Jon Chinn from Birkenhead in England fell in love with the French way of life when he studied French in Amiens, Picardy, north of Paris whilst at University.
We talk to Jon about what life is like for expats in Lyon and why it’s a great place to live…
I married a French girl and we moved to Lyon for my job. I first arrived in Paris which is great when you are young and don’t mind living in a very small apartment but once you have a family and a decent job, it just becomes too expensive. We were based in Strasbourg for my job for a while, it’s a beautiful place, with a very strong identity and very different from the rest of France. We moved to Lyon in 2007 and we love it here, it’s a good compromise between Paris and a small town like Strasbourg. It’s big enough not to get bored and have plenty of choice for restaurants, cinemas, day trips etc but small enough to walk everywhere. We have a 2 bedroom apartment with a balcony and garage. We’re in the city centre but not right in the centre, so it’s not noisy and we can still walk everywhere.
What do you love about Lyon?
Lyon has such a great quality of life it’s surprising when you first arrive here. There are two rivers, a huge park (the largest urban park in France), several different districts which are very interesting, fantastic food and wine and a nice climate. If you ever want to get out into the countryside the Beaujolais and Ardeche areas are close by. There are beautiful lakes such as Annecy, Aix les Bains and Aigebuelette to the East, volcanic scenery in the Puy de Dome area to the West and Roman towns South of Lyon such as Vienne and Avignon.
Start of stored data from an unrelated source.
-- ==== Sys2Proof/Machine/Operands.lean ====
section
/-! DEFINITION. The layouts of chapter 10: numbers in bytes, host frames, request payloads, node
frames and the two CRCs, each written and read here once. -/

namespace Sys2Proof.Machine

/-! ### Numbers in bytes (R199) -/

/-- The `w` bytes of `v`, most significant first (R199). -/
def be : Nat → Nat → List Byte
  | 0, _ => []
  | w + 1, v => BitVec.ofNat 8 (v / 256 ^ w) :: be w v

/-- The number a run of bytes spells, most significant first (R199). -/
def natOf (bs : List Byte) : Nat :=
  bs.foldl (fun acc b => acc * 256 + b.toNat) 0

/-- An unsigned field of `w` bytes, shown saturated (R199). -/
def beSat (w v : Nat) : List Byte :=
  be w (min v (256 ^ w - 1))

/-- A signed field of `w` bytes in two's complement, shown saturated (R199). -/
def beInt (w : Nat) (v : Int) : List Byte :=
  let half : Int := 256 ^ w / 2
  let c := if v < -half then -half else if half - 1 < v then half - 1 else v
  be w (c % (256 ^ w : Int)).toNat

/-- A flag as a number, to be weighed into a flag byte. -/
def bit (b : Bool) (weight : Nat) : Nat :=
  if b then weight else 0

/-- The field of `w` bytes at offset `o` of a payload (R199: fields at fixed offsets). -/
def field (p : List Byte) (o w : Nat) : Nat :=
  natOf ((p.drop o).take w)

/-- A one-byte field. -/
def u8 (p : List Byte) (o : Nat) : Byte := BitVec.ofNat 8 (field p o 1)

/-- A two-byte field. -/
def u16 (p : List Byte) (o : Nat) : BitVec 16 := BitVec.ofNat 16 (field p o 2)

/-- A four-byte field. -/
def u32 (p : List Byte) (o : Nat) : BitVec 32 := BitVec.ofNat 32 (field p o 4)

/-- A six-byte field. -/
def u48 (p : List Byte) (o : Nat) : BitVec 48 := BitVec.ofNat 48 (field p o 6)

/-! ### Requests and their payloads (R203) -/

/-- The message code of a request (R203); a bad frame keeps the code it came with. -/
def requestCode : Request → Byte
  | .bad code _ => code
  | .status _ => 0x10
  | .readEvents _ => 0x11
  | .setAttentionLevel _ => 0x12
  | .restart => 0x13
  | .configureMill _ => 0x20
  | .configureStand _ => 0x21
  | .configureGauge _ => 0x22
  | .startTracking _ _ => 0x30
  | .stopTracking => 0x31
  | .readCells _ _ _ => 0x32
  | .standardizeGauge _ => 0x38
  | .readGauges => 0x39
  | .loadProduct _ => 0x40
  | .eraseProduct _ => 0x41
  | .readProduct _ _ => 0x42
  | .appendCoil _ _ => 0x43
  | .clearCoilList => 0x44
  | .setOffset _ _ => 0x50
  | .resetTrim _ => 0x51
  | .engageStand _ => 0x58
  | .openStand _ => 0x59
  | .readStand _ => 0x5A
  | .configureTrip _ _ _ => 0x60
  | .tripRequest _ => 0x61
  | .clearTrips => 0x62
  | .readTrips _ _ => 0x63
  | .resetStandLink => 0x70
  | .readNodes _ => 0x71

/-- The payload length each message code fixes, none for an unknown code (R203). -/
def payloadLength (code : Byte) : Option Nat :=
  match code.toNat with
  | 0x10 => some 1
  | 0x11 => some 1
  | 0x12 => some 1
  | 0x13 => some 0
  | 0x20 => some 48
  | 0x21 => some 34
  | 0x22 => some 15
  | 0x30 => some 5
  | 0x31 => some 0
  | 0x32 => some 8
  | 0x38 => some 1
  | 0x39 => some 0
  | 0x40 => some 58
  | 0x41 => some 1
  | 0x42 => some 2
  | 0x43 => some 5
  | 0x44 => some 0
  | 0x50 => some 3
  | 0x51 => some 1
  | 0x58 => some 1
  | 0x59 => some 1
  | 0x5A => some 1
  | 0x60 => some 3
  | 0x61 => some 2
  | 0x62 => some 0
  | 0x63 => some 2
  | 0x70 => some 0
  | 0x71 => some 1
  | _ => none

/-- Configure Mill's payload, field by field at the offsets of R203. -/
def millOf (p : List Byte) : MillParams :=
  { n := u8 p 0, ql := u32 p 1, d0 := u32 p 5, d1 := u32 p 9, d2 := u32 p 13, d3 := u32 p 17,
    d4 := u32 p 21, d5 := u32 p 25, retire := u32 p 29, biteAllowance := u32 p 33,
    breakTension0 := u16 p 37, entryAddr := u8 p 39, silenceMs := u16 p 40,
    stopConfirm := u16 p 42, respUs := u16 p 44, txnLimitUs := u16 p 46 }

/-- Configure Stand's payload (R203). -/
def standOf (p : List Byte) : StandParams :=
  { stand := u8 p 0, addr := u8 p 1, gapMin := u32 p 2, gapMax := u32 p 6, ffLimit := u16 p 10,
    monLimit := u16 p 12, massFlow := u8 p 14, mode := u8 p 15, band := u16 p 16,
    maxStep := u16 p 18, settle := u16 p 20, moveTimeout := u16 p 22, openTimeout := u16 p 24,
    lead := u32 p 26, biteForce := u16 p 30, breakTension := u16 p 32 }

/-- Configure Gauge's payload (R203). -/
def gaugeOf (p : List Byte) : GaugeParams :=
  { position := u8 p 0, action := u8 p 1, addr := u8 p 2, g := u32 p 3, stdLength := u32 p 7,
    weldGuard := u32 p 11 }

/-- One stand group of Load Product at its offset (R203). -/
def setupOf (p : List Byte) (o : Nat) : SetupParams :=
  { hRef := u16 p o, sSet := u32 p (o + 2), kFf := u16 p (o + 6), kMon := u16 p (o + 8) }

/-- Load Product's payload (R203). -/
def productOf (p : List Byte) : ProductParams :=
  { index := u8 p 0, code := u32 p 1, carryTrim := u8 p 5, hRef := u16 p 6, s1 := setupOf p 8,
    s2 := setupOf p 18, s3 := setupOf p 28, s4 := setupOf p 38, s5 := setupOf p 48 }

/-- The request a code and a payload of that code's length spell (R203). -/
def requestOf (code : Byte) (p : List Byte) : Request :=
  match code.toNat with
  | 0x10 => .status (u8 p 0)
  | 0x11 => .readEvents (u8 p 0)
  | 0x12 => .setAttentionLevel (u8 p 0)
  | 0x13 => .restart
  | 0x20 => .configureMill (millOf p)
  | 0x21 => .configureStand (standOf p)
  | 0x22 => .configureGauge (gaugeOf p)
  | 0x30 => .startTracking (u8 p 0) (u32 p 1)
  | 0x31 => .stopTracking
  | 0x32 => .readCells (u48 p 0) (u8 p 6) (u8 p 7)
  | 0x38 => .standardizeGauge (u8 p 0)
  | 0x39 => .readGauges
  | 0x40 => .loadProduct (productOf p)
  | 0x41 => .eraseProduct (u8 p 0)
  | 0x42 => .readProduct (u8 p 0) (u8 p 1)
  | 0x43 => .appendCoil (u32 p 0) (u8 p 4)
  | 0x44 => .clearCoilList
  | 0x50 => .setOffset (u8 p 0) (u16 p 1)
  | 0x51 => .resetTrim (u8 p 0)
  | 0x58 => .engageStand (u8 p 0)
  | 0x59 => .openStand (u8 p 0)
  | 0x5A => .readStand (u8 p 0)
  | 0x60 => .configureTrip (u8 p 0) (u8 p 1) (u8 p 2)
  | 0x61 => .tripRequest (u16 p 0)
  | 0x62 => .clearTrips
  | 0x63 => .readTrips (u8 p 0) (u8 p 1)
  | 0x70 => .resetStandLink
  | 0x71 => .readNodes (u8 p 0)
  | _ => .bad code 0

/-- What a frame's code and payload ask (R187): an unknown code is reason 0, a length that does not
fit the code is reason 1. -/
def parseRequest (code : Byte) (p : List Byte) : Request :=
  match payloadLength code with
  | none => .bad code 0
  | some l => if p.length = l then requestOf code p else .bad code 1

/-- Configure Mill's payload as sent (R203). -/
def millBytes (m : MillParams) : List Byte :=
  [m.n] ++ be 4 m.ql.toNat ++ be 4 m.d0.toNat ++ be 4 m.d1.toNat ++ be 4 m.d2.toNat ++
  be 4 m.d3.toNat ++ be 4 m.d4.toNat ++ be 4 m.d5.toNat ++ be 4 m.retire.toNat ++
  be 4 m.biteAllowance.toNat ++ be 2 m.breakTension0.toNat ++ [m.entryAddr] ++
  be 2 m.silenceMs.toNat ++ be 2 m.stopConfirm.toNat ++ be 2 m.respUs.toNat ++
  be 2 m.txnLimitUs.toNat

/-- Configure Stand's payload as sent (R203). -/
def standBytes (m : StandParams) : List Byte :=
  [m.stand, m.addr] ++ be 4 m.gapMin.toNat ++ be 4 m.gapMax.toNat ++ be 2 m.ffLimit.toNat ++
  be 2 m.monLimit.toNat ++ [m.massFlow, m.mode] ++ be 2 m.band.toNat ++ be 2 m.maxStep.toNat ++
  be 2 m.settle.toNat ++ be 2 m.moveTimeout.toNat ++ be 2 m.openTimeout.toNat ++
  be 4 m.lead.toNat ++ be 2 m.biteForce.toNat ++ be 2 m.breakTension.toNat

/-- One stand group of Load Product as sent (R203). -/
def setupBytes (m : SetupParams) : List Byte :=
  be 2 m.hRef.toNat ++ be 4 m.sSet.toNat ++ be 2 m.kFf.toNat ++ be 2 m.kMon.toNat

/-- Load Product's payload as sent (R203). -/
def productBytes (m : ProductParams) : List Byte :=
  [m.index] ++ be 4 m.code.toNat ++ [m.carryTrim] ++ be 2 m.hRef.toNat ++ setupBytes m.s1 ++
  setupBytes m.s2 ++ setupBytes m.s3 ++ setupBytes m.s4 ++ setupBytes m.s5

/-- The payload a host sends for a request (R203). A bad frame has no payload of its own. -/
def requestPayload : Request → List Byte
  | .bad _ _ => []
  | .status c => [c]
  | .readEvents m => [m]
  | .setAttentionLevel l => [l]
  | .restart => []
  | .configureMill m => millBytes m
  | .configureStand m => standBytes m
  | .configureGauge m =>
    [m.position, m.action, m.addr] ++ be 4 m.g.toNat ++ be 4 m.stdLength.toNat ++
    be 4 m.weldGuard.toNat
  | .startTracking p c => [p] ++ be 4 c.toNat
  | .stopTracking => []
  | .readCells f c s => be 6 f.toNat ++ [c, s]
  | .standardizeGauge p => [p]
  | .readGauges => []
  | .loadProduct m => productBytes m
  | .eraseProduct i => [i]
  | .readProduct v i => [v, i]
  | .appendCoil c p => be 4 c.toNat ++ [p]
  | .clearCoilList => []
  | .setOffset s o => [s] ++ be 2 o.toNat
  | .resetTrim s => [s]
  | .engageStand s => [s]
  | .openStand s => [s]
  | .readStand s => [s]
  | .configureTrip i c a => [i, c, a]
  | .tripRequest r => be 2 r.toNat
  | .clearTrips => []
  | .readTrips v f => [v, f]
  | .resetStandLink => []
  | .readNodes c => [c]

/-! ### Host frames on the line (R182, R201, R202) -/

/-- One shift of the CRC-16 register (R201). -/
def crc16Shift (r : BitVec 16) : BitVec 16 :=
  if r.msb then (r <<< 1) ^^^ 0x1021 else r <<< 1

/-- The CRC-16 register after one byte (R201). -/
def crc16Byte (r : BitVec 16) (b : Byte) : BitVec 16 :=
  let r0 := r ^^^ (b ++ (0 : Byte))
  crc16Shift (crc16Shift (crc16Shift (crc16Shift
    (crc16Shift (crc16Shift (crc16Shift (crc16Shift r0)))))))

/-- The CRC-16 of a host frame's contents (R201). -/
def crc16 (bs : List Byte) : BitVec 16 :=
  bs.foldl crc16Byte 0xFFFF

/-- One content byte as sent: 0xC3 and 0x9D are escaped (R182). -/
def escapeByte (b : Byte) : List Byte :=
  if b = 0xC3 ∨ b = 0x9D then [0x9D, b ^^^ 0x5A] else [b]

/-- A frame's contents with its CRC, before escaping (R202). -/
def frameContents (kind tag code : Byte) (payload : List Byte) : List Byte :=
  let head := [kind, tag, code, BitVec.ofNat 8 payload.length] ++ payload
  head ++ be 2 (crc16 head).toNat

/-- A frame on the line: the start byte and the escaped contents (R182). -/
def frameLine (kind tag code : Byte) (payload : List Byte) : List Byte :=
  0xC3 :: (frameContents kind tag code payload).flatMap escapeByte

/-- The bytes a host puts on the line for a request with a tag (R182, R203). -/
def requestLine (tag : Byte) (r : Request) : List Byte :=
  frameLine 0x01 tag (requestCode r) (requestPayload r)

/-! ### Stand Link frames (R210, R211) -/

/-- One shift of the CRC-8 register (R210). -/
def crc8Shift (r : Byte) : Byte :=
  if r.msb then (r <<< 1) ^^^ 0x07 else r <<< 1

/-- The CRC-8 register after one byte (R210). -/
def crc8Byte (r b : Byte) : Byte :=
  crc8Shift (crc8Shift (crc8Shift (crc8Shift
    (crc8Shift (crc8Shift (crc8Shift (crc8Shift (r ^^^ b))))))))

/-- The check byte over a header and payload (R210). -/
def crc8 (bs : List Byte) : Byte :=
  bs.foldl crc8Byte 0

/-- The number of 1 bits among the first `n` bits of a byte. -/
def onesBelow (b : Byte) : Nat → Nat
  | 0 => 0
  | n + 1 => onesBelow b n + bit (b.getLsbD n) 1

/-- The parity bit that makes the count of 1 bits among the nine odd (R210). -/
def oddParity (b : Byte) : Bool :=
  onesBelow b 8 % 2 == 0

/-- The eight data bits of a byte, least significant first (R210). -/
def lsbFirst (b : Byte) : List Bool :=
  (List.range 8).map fun k => b.getLsbD k

/-- The eight data bits of a byte, most significant first (R210). -/
def msbFirst (b : Byte) : List Bool :=
  (lsbFirst b).reverse

/-- A byte on the data pair, other than an arbitration byte: its data bits least significant first, then
the parity bit (R210). -/
def pairByte (b : Byte) : List Bool :=
  lsbFirst b ++ [oddParity b]

/-- An arbitration byte on the data pair: its data bits most significant first, and the parity bit from the
winner alone (R210). -/
def pairArbitration (b : Byte) (won : Bool) : List Bool :=
  msbFirst b ++ (if won then [oddParity b] else [])

/-- What the data pair reads while contenders drive their bits at once (R210): at each bit a driven 1
overrides a 0, and a contender that drives 0 where the pair reads 1 stops driving. -/
def contest : Nat → List (List Bool) → List Bool
  | 0, _ => []
  | n + 1, cs =>
    let level := cs.any fun c => c.headD false
    level :: contest n ((cs.filter fun c => c.headD false == level).map List.tail)

/-- The arbitration byte: the class in bit 4, the address in bits 3 to 0 (R210). -/
def arbitrationByte (urgent : Bool) (address : BitVec 4) : Byte :=
  BitVec.ofNat 8 (bit urgent 16 + address.toNat)

/-- The four response bytes (R210). -/
inductive Answer where
  | accept
  | reject
  | busy
  | checkError
  deriving DecidableEq, Repr

/-- The value of a response byte (R210). -/
def answerByte : Answer → Byte
  | .accept => 0xA5
  | .reject => 0x5A
  | .busy => 0x3C
  | .checkError => 0xE1

/-- The answer a response byte stands for, none for any other value (R210). -/
def answerOf (b : Byte) : Option Answer :=
  if b = 0xA5 then some .accept
  else if b = 0x5A then some .reject
  else if b = 0x3C then some .busy
  else if b = 0xE1 then some .checkError
  else none

/-- The header and payload over which a node frame's check byte is formed (R210). -/
def nodeFrameBody (f : NodeFrame) : List Byte :=
  [f.target, f.kind, f.length, f.command] ++ f.payload

/-- The STAND_REPORT a payload spells (R211). -/
def standReportOf (echo : Byte) (p : List Byte) : StandReport :=
  { echo := echo, increment := u32 p 0, force := u16 p 4, tension := u16 p 6,
    position := u32 p 8, flags := u8 p 12, drive := u8 p 13 }

/-- The ENTRY_REPORT a payload spells (R211). -/
def entryReportOf (p : List Byte) : EntryReport :=
  { increment := u32 p 0, tension := u16 p 4, flags := u8 p 6, drive := u8 p 7 }

/-- The GAUGE_SAMPLE a payload spells (R211). -/
def gaugeSampleOf (p : List Byte) : GaugeSample :=
  { status := u8 p 0, thickness := u16 p 1 }

/-- A well-formed node frame for the part: target 15, good parity, matching check byte (R211). -/
def goodFrame (kind command : Byte) (payload : List Byte) : NodeFrame :=
  let f : NodeFrame :=
    { target := 0x0F, targetParity := true, kind := kind,
      length := BitVec.ofNat 8 payload.length, command := command, payload := payload,
      check := 0, parity := true }
  { f with check := crc8 (nodeFrameBody f) }

/-- The frame of a STAND_REPORT (R211). -/
def standReportFrame (r : StandReport) : NodeFrame :=
  goodFrame 0x61 r.echo
    (be 4 r.increment.toNat ++ be 2 r.force.toNat ++ be 2 r.tension.toNat ++
      be 4 r.position.toNat ++ [r.flags, r.drive])

/-- The frame of an ENTRY_REPORT; its command number field is not read (R211). -/
def entryReportFrame (r : EntryReport) : NodeFrame :=
  goodFrame 0x62 0 (be 4 r.increment.toNat ++ be 2 r.tension.toNat ++ [r.flags, r.drive])

/-- The frame of a GAUGE_SAMPLE; its command number field is not read (R211). -/
def gaugeSampleFrame (r : GaugeSample) : NodeFrame :=
  goodFrame 0x63 0 ([r.status] ++ be 2 r.thickness.toNat)

/-- The stand report shows in position (R211, flags bit 0). -/
def reportInPosition (r : StandReport) : Bool := r.flags.getLsbD 0

/-- The stand report shows open (R211, flags bit 1). -/
def reportOpen (r : StandReport) : Bool := r.flags.getLsbD 1

/-- The stand report shows LOCAL (R211, flags bit 2). -/
def reportLocal (r : StandReport) : Bool := r.flags.getLsbD 2

/-- The entry report carries a weld indication (R211, flags bit 0). -/
def reportWeld (r : EntryReport) : Bool := r.flags.getLsbD 0

end Sys2Proof.Machine
end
What makes Lyon special as a place to live
We are very lucky to have a beautiful city, listed as UNESCO World Heritage, in such a convenient location, close to mountains, the sea and Paris and so well connected to the rest of Europe (4 hours 40 by Eurostar to London for example and direct flights to 3 of London’s 4 airports. There are lots of amazing festivals such as the Fête des Lumières (sound and light show attracting 3 million people every year) and the Nuits de Fourvière (summer concerts in the Roman amphitheatre). The city is constantly being improved too – Gérard Collomb, now Interior Minister, was mayor of Lyon for 16 years and had a policy of dynamic urban development. Bridges have been built, car parks turned into jogging and cycle paths, an old military barracks has been converted into a great park near where we live, an old city centre hospital is currently being transformed into a luxury hotel, shopping gallery and the Cité de la Gastronomie, the long awaited food museum of one of the best places in the world for food! It’s not surprising that Lyon was voted Best Weekend Destination in Europe at the World Travel Awards in 2016.
What are the must see places in Lyon?
The Confluence area of Lyon is a bit special so I like to go there. It’s the area of Lyon where the Rhône and Saône Rivers meet. The land used to be industrialised, with port and wholesale activity but is now being developed into a trendy, residential and cultural area with riverside bars, clubs and restaurants as well as green areas and an upmarket shopping centre. It’s like an open-air laboratory for architecture with a green cube (Euronews HQ), an orange cube (Cardinal Property Development Group), a former sugar factory and positive energy apartment blocks. It’s an eco-district and a WWF sustainable area. There is a driver-less electric shuttle bus and even a small harbour with pleasure boats. You can travel to the other main areas of Lyon by “Vaporetto” boat from here. The new Confluence Museum, complete with futuristic architecture (think Millenium Falcon meets Transformers) is also here and is highly recommended.
Life for expats in Lyon
As a Leggett Immobilier agent there are two sides to my job: finding property and helping clients. Finding property in a city is hard work and requires extensive networking. Helping clients is what I like best as it’s great to be able to pass on local knowledge and advice. Every client is different and has various needs so it’s important to adapt, listen and understand. It’s a huge advantage being an expat myself as I’ve been through everything that foreign clients are facing when they are looking to buy and move to Lyon.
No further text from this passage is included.